Similarly, in Brockway, the court held that the plaintiffs had no objectively reasonable expectation that the insurance company would inform them of the two-year limitations provision that was set forth in the contract. 284 Or. App. at 97. The insurance company had informed the plaintiffs that it was investigating their claims and there was no evidence that it induced the plaintiffs not to commence legal action. Id.; see also Veloz v. Foremost Ins. Co.

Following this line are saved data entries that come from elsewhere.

/-- An unfinished operation of another heat of the team that a thread brought along in a repack (R17,
R308): the heat that issued it, its stamp, its kind. -/
structure Carried where
  heat : Nat := 0
  id : Nat := 0
  kind : OpKind := .ack
  deriving DecidableEq, Repr

/-- Per-lane state (R50) other than the register rows and predicates. The home lane of a thread
is the lane slot it stands in, in every heat that holds it (R307). -/
structure Lane where
  live : Bool := false
  hdr : Addr := 0#72
  idx : Nat := 0
  /-- Loop stack, top first, at most four entries. -/
  loops : List LoopEntry := []
  /-- Conversion counter CVCNT (R106). -/
  cvcnt : W64 := 0#64
  /-- LINEAGE (R58). -/
  lineage : W64 := 0#64
  /-- Whether the thread is a member of its grid's population (R419). -/
  member : Bool := false
  park : Park := .none
  /-- Stamp of the moment the lane took up its clause: what WA, WS and WL cover (R37). -/
  clauseStamp : Nat := 0
  /-- Words of the clause the lane stands in (R14). -/
  n : Nat := 1
  /-- Core cycle of the lane's last issue, for STALL (R18). -/
  lastCycle : Option Nat := .none
  /-- Stamp at which the thread came to this heat: older operations of the heat are not its own. -/
  since : Nat := 0
  /-- Operations the thread brought from another heat. -/
  carried : List Carried := []
  deriving DecidableEq, Repr

/-- One queue entry (R47): a 64-bit value per lane and the mask of the pushing lanes. -/
structure QEntry where
  vals : FMap W64 := []
  mask : Mask := 0#32
  /-- The pushing heat and its STRIDE (R503); 255 for an engine. -/
  heat : Nat := 255
  stride : Nat := 0
  /-- Stamp of the push, which names an engine command, and the lap of the push. -/
  id : Nat := 0
  lap : Nat := 0
  deriving DecidableEq, Repr

/-- A fault record (R464, R475, R39, R166). -/
structure TrapRec where
  cls : Nat := 0
  asid : Nat := 0
  /-- Share of the faulting team, 255 for none. -/
  share : Nat := 255
  /-- HEATID, 255 the sequencer, 254 none. -/
  heat : Nat := 254
  isAsync : Bool := false
  hdr : Addr := 0#72
  idx : Nat := 0
  word : W32 := 0#32
  mask : Mask := 0#32
  live : Mask := 0#32
  info : W64 := 0#64
  addr : Addr := 0#72
  /-- Lane codes, lane l in bits 4l + 3 : 4l. -/
  codes : BitVec 128 := 0#128
  laneAddrs : FMap Addr := []
  lap : W64 := 0#64
  stride : W64 := 0#64
  gtc : W64 := 0#64
  deriving DecidableEq, Repr

/-- A plain fabric access sent and not yet answered (R444), or an engine's part of one. -/
structure FabReq where
  id : Nat := 0
  dev : Nat := 0
  offset : Nat := 0
  size : Nat := 0
  /-- Bytes to write; none for a read. -/
  data : Option (List Byte) := .none
  team : Nat := 0
  heat : Nat := 0
  lane : Nat := 0
  /-- Stamp of the slot, acknowledgement or engine command it belongs to. -/
  stamp : Nat := 0
  engine : Bool := false
  /-- Byte position in an engine's buffer. -/
  pos : Nat := 0
  hdr : Addr := 0#72
  idx : Nat := 0
  word : W32 := 0#32
  /-- A store, whose acknowledgement it is part of. -/
  isStore : Bool := false
  /-- The lanes it stands for, and the heat's STRIDE before the word (R445, R475). -/
  mask : Mask := 0#32
  stride : W64 := 0#64
  /-- Refused for migration, to be sent again (R444). -/
  retry : Bool := false
  deriving DecidableEq, Repr

/-- Where a pending result goes. -/
inductive Dest where
  /-- `n` vector registers from `base`. -/
  | vec (base n : Nat)
  | scalar (r : Nat)
  deriving DecidableEq, Repr

/-- One scoreboard slot (R33): a pending register result and its lookahead window (R31, R34). -/
structure Slot where
  dest : Dest := .vec 0 1
  /-- Lane values (as numbers of 32·n bits), or the one value of a scalar. -/
  vals : FMap Nat := []
  /-- Lanes of the window. -/
  mask : Mask := 0#32
  /-- Words still allowed in the window; none for LA = 0. -/
  allow : Option Nat := .none
  /-- Producer position. -/
  hdr : Addr := 0#72
  idx : Nat := 0
  word : W32 := 0#32
  stamp : Nat := 0
  lap : Nat := 0
  stride : Nat := 0
  /-- Counted by WL (R17). -/
  isLoad : Bool := true
  /-- A fabric load (R228). -/
  isFabric : Bool := false
  /-- Remote parts not yet answered; the result lands when none is left. -/
  waiting : Nat := 0
  /-- Lanes whose data carries an uncorrectable error, with the lowest address (R167). -/
  poison : Mask := 0#32
  poisonAddr : Addr := 0#72
  /-- Frames of device memory in which its data was found uncorrectable (R533). -/
  frames : List Nat := []
  /-- The data comes from the cluster window, not from device memory (R473). -/
  isWindow : Bool := false
  /-- Cancelled by a write of the trap heat or a debugger (R476). -/
  cancelled : Bool := false
  /-- The result of a relay operation or a LAUNCH, which a checker takes from its primary (R511). -/
  isRemote : Bool := false
  /-- The fabric parts of the load, which a save cancels and a restore issues again (R171). -/
  reqs : List FabReq := []
  /-- The tile handle of a TLDG. -/
  handle : Addr := 0#72
  deriving DecidableEq, Repr

/-- A store, reduction or non-returning atomic not yet acknowledged (R170). -/
structure Ack where
  stamp : Nat := 0
  mask : Mask := 0#32
  isFabric : Bool := false
  waiting : Nat := 0
  /-- An old value carried an uncorrectable error: the fault raised at the acknowledgement (R167) and the
  frames of device memory in which it was found (R533). -/
  fault : Option TrapRec := .none
  frames : List Nat := []
  deriving DecidableEq, Repr

/-- A piece of an engine command's range after its checks (R190). -/
inductive Piece where
  /-- Device memory: physical address, length, leaf of the page, virtual address. -/
  | mem (pa n leaf va : Nat)
  | fab (dev off n : Nat)
  | spad (team off n : Nat)
  deriving DecidableEq, Repr

/-- A copy command that WA, FENCE and HARR.CP wait for (R17, R219, R227). -/
structure CopyRec where
  id : Nat := 0
  mask : Mask := 0#32
  covered : Bool := false
  /-- A COLL command, which owns sectors but which WA and FENCE do not wait for. -/
  coll : Bool := false
  /-- The issuing word and its position. -/
  hdr : Addr := 0#72
  idx : Nat := 0
  word : W32 := 0#32
  /-- Physical 1 KiB sectors that the engine owns from the issue on (R192); an accepted command holds them
  itself. -/
  owned : List Nat := []
  /-- Source and destination pieces with their positions in the data. -/
  src : List (Nat × Piece) := []
  dst : List (Nat × Piece) := []
  deriving DecidableEq, Repr

/-- Registration modes of a hurdle (R215). -/
inductive HMode where
  | none | s | w | sw
  deriving DecidableEq, Repr

/-- Membership of one heat or sequencer in one hurdle (R215). -/
structure HMember where
  mode : HMode := .none
  /-- Pending mode, which takes effect at the next boundary. -/
  pending : Option HMode := .none
  arrived : Bool := false
  wait : W32 := 0#32
  deriving DecidableEq, Repr

/-- A deferred HARR.CP or MHARR arrival (R219, R254). -/
structure DefArr where
  cluster : Bool := false
  h : Nat := 0
  /-- Copy commands (HARR.CP) still to complete. -/
  ids : List Nat := []
  /-- MHARR: stamps of sequencer words still to complete. -/
  words : List Nat := []
  deriving DecidableEq, Repr

/-- Per-heat state (R53) with its lanes, rows and predicates (R50, R52). -/
structure Heat where
  role : Nat := 0
  /-- Register budget B (R42). -/
  budget : Nat := 128
  /-- Resident slot 0 to 63 (R548). -/
  slot : Nat := 0
  ended : Bool := false
  lanes : FMap Lane := []
  /-- v r of lane l at key 32·r + l. -/
  rows : FMap W32 := []
  /-- k r of lane l at key 32·r + l, for r from 1 to 7. -/
  preds : FMap Bool := []
  s : FMap W64 := []
  a : FMap Addr := []
  /-- q0 to q7, oldest entry first. -/
  queues : FMap (List QEntry) := []
  slots : List Slot := []
  acks : List Ack := []
  copies : List CopyRec := []
  arrivals : List DefArr := []
  /-- STRIDE (R56). -/
  stride : W64 := 0#64
  /-- Hurdle membership: team hurdle h at key h, cluster hurdle at 256 + h. -/
  hmem : FMap HMember := []
  /-- Reference key of the arbiter (R298). -/
  refKey : Nat := 31
  /-- Key of the sub-group that holds the turn while it waits (R299). -/
  turn : Option Nat := .none
  /-- Stamp of the last issue; none before the first (R404). -/
  lastIssue : Option Nat := .none
  /-- Deferred by Y or YIELD until another heat had the next cycle (R19). -/
  yielded : Bool := false
  /-- Core cycle up to which the heat sleeps (R212). -/
  sleepUntil : Option Nat := .none
  /-- Order number (R405) of the cause that held the heat at its last attempt. -/
  hold : Nat := 0
  /-- Producer blamed for counters 2 and 3 (R31–R33): its position. -/
  blamed : Addr := 0#72
  blamedIdx : Nat := 0
  /-- Clauses held in the loop buffers, newest first: address, header and words (R302). -/
  loopBuf : List (Addr × List W32) := []
  /-- Waves of the last scratchpad access still to send, that of the current cycle included (R326). -/
  waves : Nat := 0
  /-- Lanes that have not issued since the heat was last stopped: WQ applies to them again (R37). -/
  resumed : Mask := 0#32
  /-- Entries of a sequence that q2 held incomplete at a stop, taken by the gather engine (R194). -/
  gseq : List QEntry := []
  /-- Registers whose rows the journal holds for this lap (R481), and those with an uncorrectable error
  (R473). -/
  journalled : List Nat := []
  badRows : List Nat := []
  /-- Stamp of the heat's start: older operations belong to an ended heat that had its HEATID (R401). -/
  born : Nat := 0
  deriving DecidableEq, Repr

/-- An accumulator tile (R249): 64 × 64 FP32 elements at key 64·i + j, its monitors and its
rounding counter. -/
structure AccTile where
  elems : FMap W32 := []
  lost : W32 := 0#32
  swamped : W32 := 0#32
  counter : W64 := 0#64
  deriving DecidableEq, Repr

/-- The two operand formats and the K of an MMA form (R260), and whether it is an MMAS. -/
structure MmaForm where
  afmt : Nat := 0
  bfmt : Nat := 0
  scaled : Bool := false
  deriving DecidableEq, Repr

/-- What an issued sequencer word still has to do. -/
inductive SeqOpKind where
  /-- TLD and TLDT: tile register, element width (0: plain copy). -/
  | tileLoad (t : Nat) (w : Nat)
  | zacc (tile n : Nat)
  | accLoad (tile : Nat)
  | accStore (tile : Nat)
  /-- DRAIN.AXPY: tile, α, BF16 target?. -/
  | axpy (tile : Nat) (alpha : W32) (bf16 : Bool)
  | red (tile : Nat)
  /-- DRAIN: tile, target heat, next row. -/
  | drain (tile heat row : Nat)
  /-- MMA, MMAS: form, TA, KEEP, tile, profile word, resolved B (scratchpad's team, offset), steps,
  step index, scale descriptor, scale selector, whether the engine is granted to it. -/
  | mma (form : MmaForm) (ta : Nat) (keep : Bool) (tile : Nat) (prof : BitVec 32) (bTeam bOff : Nat)
      (steps step : Nat) (desc : W64) (sigma : Nat) (granted : Bool)
  deriving DecidableEq, Repr

/-- One issued sequencer word that has not finished (R249, R272). -/
structure SeqOp where
  stamp : Nat := 0
  kind : SeqOpKind := .zacc 0 0
  /-- Position, word and number in the lap of the issue. -/
  hdr : Addr := 0#72
  idx : Nat := 0
  word : W32 := 0#32
  count : Nat := 0
  /-- What a load reads or a store writes, with the position of each part, and its first address. -/
  places : List (Nat × Piece) := []
  addr : Nat := 0
  /-- Elements already written by an ACCST, DRAIN.AXPY or DRAIN.RED. -/
  written : Nat := 0
  /-- Stamp at which the word became ready for the engine (R273). -/
  readyAt : Option Nat := .none
  /-- Lap of the issue. -/
  lap : Nat := 0
  deriving DecidableEq, Repr

/-- Team sequencer state (R249). -/
structure Seq where
  /-- The kernel has a matrix stream and MEND has not been executed. -/
  running : Bool := false
  hdr : Addr := 0#72
  idx : Nat := 0
  m : FMap W64 := []
  /-- Byte b of tile register t at key 4096·t + b. -/
  t : FMap Byte := []
  prof : FMap (BitVec 32) := []
  /-- Keep latch: the register number and the 4 KiB operand (R264). -/
  latch : Option (Nat × FMap Byte) := .none
  ops : List SeqOp := []
  hmem : FMap HMember := []
  arrivals : List DefArr := []
  park : Park := .none
  /-- Words issued since the lap began (R498). -/
  count : W64 := 0#64
  clauseStamp : Nat := 0
  /-- Words of the clause the sequencer stands in. -/
  n : Nat := 1
  /-- Core cycle of the last issue, for STALL (R18). -/
  lastCycle : Option Nat := .none
  loopBuf : List (Addr × List W32) := []
  deriving DecidableEq, Repr
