/-- A request reaches the owner (R451). -/
def State.ownerRequest (s : State) (p : Packet) : State :=
  let key := ownerKey p
  if p.oinc ≠ s.incarnation then s.respond p 2 0 0#64
  else
    let old := mfind s.owners key
    let older := match old with
      | some r => before p.srcinc r.srcinc || (p.srcinc == r.srcinc && before16 p.cgen r.cgen)
      | none => false
    let same := match old with
      | some r => p.srcinc == r.srcinc && p.cgen == r.cgen
      | none => false
    if older then s.respond p 1 0 0#64
    else if old.isNone ∧ 65536 ≤ s.owners.length then s.respond p 4 0 0#64
    else
      let fresh : OwnerRec := { srcinc := p.srcinc, cgen := p.cgen, e := p.ackthr + 1#32, a := p.ackthr }
      let r := (if same then old.getD fresh else fresh).ack p.ackthr
      let s := { s with owners := mput s.owners key r }
      if !before r.a p.serial then s.respond p 1 0 0#64
      else if before p.serial r.e then
        match r.cache.find? (fun c => c.1 == p.serial) with
        | some c => s.respond p c.2.1 c.2.2.1 c.2.2.2
        | none => s
      else if p.serial ≠ r.e then
        if 4096 ≤ s.heldCount (relayDie p.srcdev p.asid) ∨ r.held.any (fun q => q.serial == p.serial) then s
        else { s with owners := mput s.owners key { r with held := r.held ++ [p] } }
      else
        let x := s.execute p
        if x.2 then x.1.executeHeld key r.held.length else x.1

/-- RELAY_REQUEST_RECEIPT (R451): a request packet reaches this device's relay. -/
def execEvRelayRequestReceipt (packet : List (BitVec 8)) (s : State) : Out :=
  if !s.fabricUp then .next s
  else match parsePacket packet with
  | none => .next (s.dropPacket packet)
  | some p =>
    if p.kind ≠ 1 then .next s
    else if s.relayWaits p then .next s
    else .next ((s.noteArrival p.offset).ownerRequest p).tick

/-- RELAY_ACKNOWLEDGEMENT_RECEIPT (R452): ACK of the packet's ack-through. -/
def execEvRelayAcknowledgementReceipt (packet : List (BitVec 8)) (s : State) : Out :=
  if !s.fabricUp then .next s
  else match parsePacket packet with
  | none => .next (s.dropPacket packet)
  | some p =>
    if p.kind ≠ 3 then .next s
    else match mfind s.owners (ownerKey p) with
      | none => .next s.tick
      | some r =>
        if p.srcinc = r.srcinc ∧ p.cgen = r.cgen then
          .next { s with owners := mput s.owners (ownerKey p) (r.ack p.ackthr) }.tick
        else .next s.tick

/-- RELAY_CLOSE_RECEIPT (R457): the stream record goes; the answer is DONE with serial 0. -/
def execEvRelayCloseReceipt (packet : List (BitVec 8)) (s : State) : Out :=
  if !s.fabricUp then .next s
  else match parsePacket packet with
  | none => .next (s.dropPacket packet)
  | some p =>
    if p.kind ≠ 4 then .next s
    else
      let same := match mfind s.owners (ownerKey p) with
        | some r => p.srcinc == r.srcinc && p.cgen == r.cgen
        | none => false
      let s := if same then { s with owners := mdel s.owners (ownerKey p) } else s
      .next (s.respond p 0 0 0#64).tick

/-- RELAY_RESTART (R453): the relay of a die loses its held requests. -/
def execEvRelayRestart (die : Nat) (s : State) : Out :=
  .next { s with owners := s.owners.map (fun (e : Nat × OwnerRec) =>
    if relayDie (e.1 / 1024) (e.1 % 1024) = die % 2 then (e.1, { e.2 with held := [] }) else e) }.tick

/-! ### The requester (R454–R456) -/

/-- Registers of the result of an operation: RATOM returns 64 bits, RLAUNCH 32. -/
def relayReturns (op : Nat) : Bool := decide (op ≤ 3) || op == 7

/-- The relay completion area of a context holds these entries, oldest first, the 8 bytes of each from RELAYC on
(R241, R528; assumption log entry 72). -/
def State.putArea (s : State) (asid : Nat) (l : List (Nat × Nat × QEntry)) : State :=
  match s.ctx? asid with
  | none => s
  | some c =>
    let bytes := (l.take Config.relayCompletions).flatMap (fun e => toBytes 8 (e.2.2.vals.headD (0, 0#64)).2.toNat)
    (s.modCtx asid (fun c => { c with relayArea := l })).perform (pairsAt c.relayc bytes)

/-- Entries that a replay has still to deliver to a q6: none from the completion area comes before them (R484). -/
def Team.owesQ6 (x : Team) (heat : Nat) : Bool :=
  x.due.any (fun d => d.heat == heat && (match d.what with
    | .entry 6 _ => true
    | _ => false))

/-- Push a relay completion into the issuing heat's q6, or, while that is full or its team is out, into the relay
completion area (R240, R241, R456). What the spec does not say, a completion that finds q6 full and 4,096 entries in
the area: the model keeps it behind them (assumption log entry 72). -/
def State.relayReply (s : State) (asid : Nat) (o : RelayOp) (status : Nat) : State :=
  let e : QEntry := {
    vals := [(o.lane, BitVec.ofNat 64 (o.serial.toNat + status * 2 ^ 32))]
    mask := BitVec.ofNat 32 (2 ^ o.lane), id := s.stamp }
  match s.team? o.team, s.ctx? asid with
  | some x, some c =>
    if s.stale o.team o.heat o.stamp then s
    else
      let behind := c.relayArea.any (fun a => a.1 == o.team && a.2.1 == o.heat) || x.owesQ6 o.heat
      if x.core?.isSome ∧ !behind ∧ s.queueRoom o.team o.heat 6 then
        s.receive o.team o.heat o.lap (.entry 6 e) none true
      else (s.putArea asid (c.relayArea ++ [(o.team, o.heat, e)])).shareWith o.team o.heat (.entry 6 e)
  | _, _ => s

/-- Entries of the relay completion area enter the q6 of a team that is on a core, as far as they have room, in order
(R241); fuel: their number. -/
def State.refillQ6 (s : State) (t asid : Nat) : Nat → State
  | 0 => s
  | f + 1 =>
    match s.team? t, s.ctx? asid with
    | some x, some c => match c.relayArea.find? (fun e => e.1 == t && s.queueRoom t e.2.1 6 && !x.owesQ6 e.2.1) with
      | none => s
      | some e =>
        ((s.putArea asid (c.relayArea.erase e)).modTeam t (fun x =>
          x.receive e.2.1 s.stamp (.entry 6 e.2.2) none)).refillQ6 t asid f
    | _, _ => s

/-- `State.refillQ6` with every entry of the context. -/
def State.refill (s : State) (t : Nat) : State :=
  match s.team? t with
  | none => s
  | some x => match s.ctx? x.asid with
    | none => s
    | some c => if c.relayArea.isEmpty then s else s.refillQ6 t x.asid c.relayArea.length

/-- Complete the first operation of a stream, and those after it that have been answered (R454); fuel:
their number. -/
def State.relayDrain (s : State) (asid dev : Nat) : Nat → State
  | 0 => s.closeIdle asid
  | f + 1 =>
    match s.ctx? asid with
    | none => s
    | some c =>
      let x := mget {} c.streams dev
      match x.ops with
      | [] => s.closeIdle asid
      | o :: t => match o.answer with
        | none => s
        | some (status, v) =>
          let s := s.modStream asid dev (fun x => { x with ops := t, ackt := o.serial })
          let s := if relayReturns o.op then
              s.deliver o.team o.heat o.stamp o.lane (if status = 0 then v.toNat else 0)
            else s
          ((s.relayReply asid o status).tick).relayDrain asid dev f

/-- Answer an operation of a stream by its serial. -/
def Stream.answer (x : Stream) (serial : W32) (status : Nat) (v : W64) : Stream :=
  { x with ops := x.ops.map (fun o =>
      if o.serial = serial ∧ o.answer = none then { o with answer := some (status, v), retry := false } else o) }

/-- Whether a context is out: some team of it is swapped out and none is active (R456). -/
def State.contextOut (s : State) (asid : Nat) : Bool :=
  let ts := s.teams.filter (fun e => e.2.asid == asid)
  ts.any (fun e => e.2.res == .saved) && !ts.any (fun e => e.2.core?.isSome)

/-- An owner incarnation is learned (R455): operations sent with an older one end IN_DOUBT, but for contexts that are
swapped out, which follow at their restore (R456). -/
def State.learnIncarnation (s : State) (dev : Nat) (inc : W32) : State :=
  let d : DomEntry := mget {} s.domain dev
  let s := { s with domain := mput s.domain dev { d with incarn := inc } }
  (s.contexts.filter (fun e => !s.contextOut e.1)).foldl (fun s e =>
    match mfind e.2.streams dev with
    | none => s
    | some x =>
      let x := { x with
        oinc := inc
        ops := x.ops.map (fun o =>
          if before o.oinc inc ∧ o.answer = none then { o with answer := some (2, 0#64) } else o) }
      (s.modStream e.1 dev (fun _ => x)).relayDrain e.1 dev x.ops.length) s

/-- A response for a stream's operation; one to a request of an earlier incarnation of this device is discarded
(R448, R454). -/
def State.relayAnswer (s : State) (p : Packet) (dev : Nat) : State :=
  match s.ctx? p.asid with
  | none => s
  | some c =>
    let x := mget {} c.streams dev
    if c.cgen ≠ p.cgen ∨ p.srcinc ≠ s.incarnation ∨ !x.used then s
    else if x.closes.isSome then
      (if p.op = 0 ∧ p.serial = 0#32 ∧ x.ops.isEmpty then
        (s.modCtx p.asid (fun c => { c with streams := mdel c.streams dev })).closeIdle p.asid
      else s)
    else match p.op with
      | 1 => s
      | 4 => s.modStream p.asid dev (fun x => { x with ops := x.ops.map (fun o =>
          if o.serial = p.serial ∧ o.answer = none then { o with retry := true } else o) })
      | st =>
        let x' := x.answer p.serial st p.x
        (s.modStream p.asid dev (fun _ => x')).relayDrain p.asid dev x'.ops.length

Grand Rapids, Michigan, 306 F.Supp.3d 1271, 1281 (D. Or. 2018) (finding no good faith claim where defendant adopted a plausible yet ultimately incorrect reading of the contract language, because "a breach of the duty of good faith claim requires evidence of something beyond the mere breach of contract to proceed"); Ri Ky Roofing & Sheet Metal, LLC v. DTL Builders, Inc., No. 6:17-CV-01251-JR, 2018 WL 1528790, at *3 (D. Or. Feb. 7, 2018), report and recommendation adopted, 2018 WL 1528756 (D. Or. Mar. 28, 2018) ("[B]ecause [the plaintiff] does not identify any facts evincing the breach of any objectively reasonable contractual expectation outside the express terms of the contract, the complaint does not currently state a plausible good faith claim."); Uptown Heights, 320 Or. at 645 (finding no claim for breach of good faith where the agreement between the parties allowed the defendant bank the right to foreclose if the plaintiff defaulted on the loan, and the plaintiff did not plead that the bank caused the default to occur or failed to follow the proper method of foreclosure); Pac. First Bank, 319 Or. at 353 (finding no breach of duty of good faith where landlord withheld consent at its discretion as permitted by the unambiguous terms of the lease, and the landlord's actions did not contravene the "reasonable expectations" of the parties).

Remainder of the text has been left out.